** Recorded information follows **

/-- Staging and commit points (R43, R44, R46 to R50): a staged write changes nothing but its slot; a slot whose commit point has come applies. -/
def Obligations.StagingAndApply : Prop :=
  ∀ s : State,
    (∀ (a : BitVec 24) (wide : Bool) (v : BitVec 64) (kind : PageKind) (base off : Nat) (row : RegRow) (hi : Bool) (k : Nat),
      s.d.pcieOk = true → s.d.heldNow a.toNat = false → s.d.capSlot = some k → s.d.hitOf a.toNat wide true = .ok (.reg kind base off row hi) →
      row.txn ≠ 0 → Nat.land (andNot (fullMask wide) row.txn) row.acc = 0 → (kind.header = true → s.d.bit base .PG_STAT_GATED = false) →
      (s.d.slot k).writes.length < 4096 →
      Runs (.txnStageWrite a wide v) s (fun d => (d.slot k).writes = (s.d.slot k).writes ++ [(a.toNat, row.txn, v.toNat % 2 ^ (if wide then 64 else 32))] ∧
        d.get (txnReg k) .TXN_STAT_COUNT = ((s.d.slot k).writes.length + 1) % 2 ^ 13 ∧ d.txnState k = s.d.txnState k ∧ (∀ t, t ≠ k → d.slot t = s.d.slot t) ∧
        ∀ b, b ≠ txnReg k + 0x10C → d.word b = s.d.word b)) ∧
    (∀ k : Fin 8, s.d.txnState k = 2 →
      ((s.d.slot k).point = 1 ∨ (s.d.slot k).point = 3 ∨ (s.d.slot k).point = 2 ∧ s.d.ctxActive (s.d.slot k).target = true →
        Runs (.txnPrepareDone k) s (fun d => d.txnState k = 3 ∧ (d.slot k).writes = (s.d.slot k).writes ∧ (d.slot k).pendT = s.d.time)) ∧
      ((s.d.slot k).point = 2 → s.d.ctxActive (s.d.slot k).target = false →
        Runs (.txnPrepareDone k) s (fun d => d.txnState k = 5 ∧ d.get (txnReg k) .TXN_STAT_FAIL = 3 ∧ d.bitN txnB .PG_IRQ_STAT_BITS k = true)) ∧
      (∀ (a mask v : Nat) (kind : PageKind) (base off : Nat) (row : RegRow), (s.d.slot k).point = 0 → (s.d.slot k).writes = [(a, mask, v)] →
        areaOf a = .page kind base off → base + off = a → kind ∈ [PageKind.seq, .acq, .tdc] → 0x40 ≤ off → rowAt kind base off = some (row, false) →
        row.wide = false → row.w1c = 0 → row.w1s = 0 → s.d.txnBlocked k = false →
        Runs (.txnPrepareDone k) s (fun d => d.txnState k = 4 ∧ d.get (txnReg k) .TXN_APPLY_TIME_TIME = s.d.time % 2 ^ 64 ∧ d.bitN txnB .PG_IRQ_STAT_BITS k = true ∧
          ∀ i, i < 32 → (d.word a).testBit i = (if mask.testBit i && row.rw.testBit i then v.testBit i else (s.d.word a).testBit i)))) ∧
    (∀ (k : Fin 8) (t : Nat), s.d.txnState k = 3 → (s.d.slot k).waitT = some t → (s.d.slot k).writes = [] →
      Runs (.txnLateApply k) s (fun d => d.txnState k = 4 ∧ d.bit (txnReg k) .TXN_STAT_LATE = true ∧
        d.get (txnReg k) .TXN_LATE_TICKS_TICKS = Nat.min ((s.d.time - t) / 1024) (2 ^ 32 - 1) ∧ d.get (txnReg k) .TXN_APPLY_TIME_TIME = s.d.time % 2 ^ 64))

/-- The page header (R31, R38, R41): IRQ_SET, IRQ_EN, SNAP; and MSI-X (R42): what software opens is sent at once if it was pending, each vector as one message,
and nothing else is sent. -/
def Obligations.HeaderWrites : Prop :=
  (∀ (s : State) (p : HPort) (a : BitVec 24) (v : Word) (kind : PageKind), kind.header = true →
    (areaOf (pageOf a.toNat + 0x18) = .page kind (pageOf a.toNat) 0x18 → s.d.reaches p (pageOf a.toNat + 0x18) = true →
      Runs (.pgIrqSet p a v) s (fun d => ∀ i, i < 32 → bitOf (Nat.land v.toNat kind.irqMask) i = true → d.bitN (pageOf a.toNat) .PG_IRQ_STAT_BITS i = true)) ∧
    (areaOf (pageOf a.toNat + 0x14) = .page kind (pageOf a.toNat) 0x14 → s.d.reaches p (pageOf a.toNat + 0x14) = true →
      Runs (.pgIrqEnWrite p a v) s (fun d => d.get (pageOf a.toNat) .PG_IRQ_EN_BITS = Nat.land v.toNat kind.irqMask)) ∧
    (areaOf (pageOf a.toNat + 0x20) = .page kind (pageOf a.toNat) 0x20 → s.d.reaches p (pageOf a.toNat + 0x20) = true →
      Runs (.pgSnap p a v) s (fun d => ∀ row ∈ rowsOf kind, row.snap ≠ 0 → ∀ i, i < row.c1 → ∀ j, j < row.c2 →
      (Tab.get (fun _ => 0) d.snap (pageOf a.toNat + (row.off + i * row.s1 + j * row.s2))).toNat = s.d.word (pageOf a.toNat + (row.off + i * row.s1 + j * row.s2))))) ∧
  (∀ s : State,
    let sent := fun (en fm : Bool) (vs : List Nat) (d : Dev) =>
      d.hif.enable = en ∧ d.hif.fmask = fm ∧ d.hif.vopen = vs ∧
      (∀ v, v ∈ d.hif.pba ↔ v ∈ s.d.hif.pba ∧ (en = false ∨ fm = true ∨ vs.contains v = false)) ∧
      d.out = ((if en && !fm then s.d.hif.pba.filter vs.contains else []).map Out.msix).reverse ++ s.d.out ∧ d.regs = s.d.regs
    (∀ on, Runs (.msixUnmask (.enable on)) s (sent on s.d.hif.fmask s.d.hif.vopen)) ∧
    (∀ m, Runs (.msixUnmask (.function m)) s (sent s.d.hif.enable m s.d.hif.vopen)) ∧
    (∀ v, Runs (.msixUnmask (.vector v true)) s (sent s.d.hif.enable s.d.hif.fmask (s.d.hif.vopen.filter (fun x => x != v.val)))) ∧
    (∀ v, Runs (.msixUnmask (.vector v false)) s (sent s.d.hif.enable s.d.hif.fmask (s.d.hif.vopen.filter (fun x => x != v.val) ++ [v.val]))))

/-- Gates (R390, R391) and soft resets (R497). -/
def Obligations.GatesAndSoftResets : Prop :=
  ∀ (s : State) (p : HPort) (a : BitVec 24) (kind : PageKind), kind.header = true →
    let b := pageOf a.toNat
    (areaOf (b + 8) = .page kind b 8 → s.d.reaches p (b + 8) = true →
      (s.d.bit b .PG_CTRL_GATE_REQ = false → Runs (.gateRequest p a) s (fun d => d.bit b .PG_CTRL_GATE_REQ = true ∧
        (d.bit b .PG_STAT_GATED = true ∨ d.bit b .PG_STAT_GATE_DEFER = true) ∧ d.get b .PG_CTRL_EN = s.d.get b .PG_CTRL_EN)) ∧
      (s.d.bit b .PG_CTRL_GATE_REQ = true → Runs (.gateRelease p a) s (fun d => d.bit b .PG_CTRL_GATE_REQ = false ∧ d.bit b .PG_STAT_GATED = false ∧
        d.bit b .PG_STAT_GATE_DEFER = false ∧ d.get b .PG_CTRL_EN = s.d.get b .PG_CTRL_EN)) ∧
      (s.d.srstOk kind b = true → (kind = .msp → p = .pcie) → Runs (.softReset p a) s (fun d => d.bit b .PG_CTRL_SRST = true ∧ d.bit b .PG_STAT_BUSY = true))) ∧
    (∀ idle, s.d.bit b .PG_STAT_GATE_DEFER = true → s.d.bit b .PG_CTRL_GATE_REQ = true → s.d.bit b .PG_STAT_SELFTEST = false →
      Runs (.gateRetry a idle) s (fun d => d = if idle then (s.d.setb b .PG_STAT_GATED true).setb b .PG_STAT_GATE_DEFER false else s.d)) ∧
    (s.d.bit b .PG_CTRL_SRST = true → (b = mspB → s.d.msp.srst = false) → s.d.hif.held = [] →
      Runs (.softResetDone a) s (fun d => d = (s.d.setb b .PG_CTRL_SRST false).setb b .PG_STAT_BUSY false))

/-- HIF_ERR_FIRST captures the first logged error after VALID was cleared and holds it until software writes VALID with 1; PG_ERR_ADDR is overwritten by every
error in its page (R34). In FALLBACK the HIF page is held in reset (R395). -/
def Obligations.FirstErrorHeld : Prop :=
  ∀ (s : State) (p : HPort) (a : BitVec 24) (wide : Bool) (v : BitVec 64) (c : ErrCause), s.d.reaches p a.toNat = true → s.d.clkState = 2 → (p = .msp → wide = false) →
    s.d.hitOf a.toNat wide true = .error c →
      Runs (.registerWrite p a (.bar0 wide) v) s (fun d =>
        (s.d.bit hifB .HIF_ERR_FIRST_VALID = true → d.word (hifB + 0x4C) = s.d.word (hifB + 0x4C)) ∧
        (s.d.bit hifB .HIF_ERR_FIRST_VALID = false → d.bit hifB .HIF_ERR_FIRST_VALID = true ∧ d.bit hifB .HIF_ERR_FIRST_WRITE = true ∧ d.get hifB .HIF_ERR_FIRST_CAUSE = c.code ∧
          d.get hifB .HIF_ERR_FIRST_ADDR = a.toNat) ∧
        (∀ kind base off, areaOf a.toNat = .page kind base off → kind.header = true → d.word (base + 0x28) = 2 ^ 31 + c.code * 2 ^ 24 + off)) ∧
      (wide = false → s.d.hitOf a.toNat false false = .error c → Runs (.registerRead p a (.bar0 false)) s (fun d =>
        (s.d.bit hifB .HIF_ERR_FIRST_VALID = true → d.word (hifB + 0x4C) = s.d.word (hifB + 0x4C)) ∧
        (s.d.bit hifB .HIF_ERR_FIRST_VALID = false → d.bit hifB .HIF_ERR_FIRST_VALID = true ∧ d.bit hifB .HIF_ERR_FIRST_WRITE = false ∧ d.get hifB .HIF_ERR_FIRST_CAUSE = c.code ∧
          d.get hifB .HIF_ERR_FIRST_ADDR = a.toNat) ∧
        (∀ kind base off, areaOf a.toNat = .page kind base off → kind.header = true → d.word (base + 0x28) = 2 ^ 31 + c.code * 2 ^ 24 + off) ∧
        d.out = .read p (c.data false) :: s.d.out)) ∧
    (∀ x : BitVec 64, s.d.reaches p (hifB + 0x4C) = true → Runs (.registerWrite p 0x104C (.bar0 false) x) s (fun d =>
      d.bit hifB .HIF_ERR_FIRST_VALID = (s.d.bit hifB .HIF_ERR_FIRST_VALID && !bitOf x.toNat 31)))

** End of Recorded information **

Instructions for the task »
All lines with the word "txnPrepareDone" must be located in the data and copied.

Solution to the problem »
        Runs (.txnPrepareDone k) s (fun d => d.txnState k = 3 ∧ (d.slot k).writes = (s.d.slot k).writes ∧ (d.slot k).pendT = s.d.time)) ∧
        Runs (.txnPrepareDone k) s (fun d => d.txnState k = 5 ∧ d.get (txnReg k) .TXN_STAT_FAIL = 3 ∧ d.bitN txnB .PG_IRQ_STAT_BITS k = true)) ∧
        Runs (.txnPrepareDone k) s (fun d => d.txnState k = 4 ∧ d.get (txnReg k) .TXN_APPLY_TIME_TIME = s.d.time % 2 ^ 64 ∧ d.bitN txnB .PG_IRQ_STAT_BITS k = true ∧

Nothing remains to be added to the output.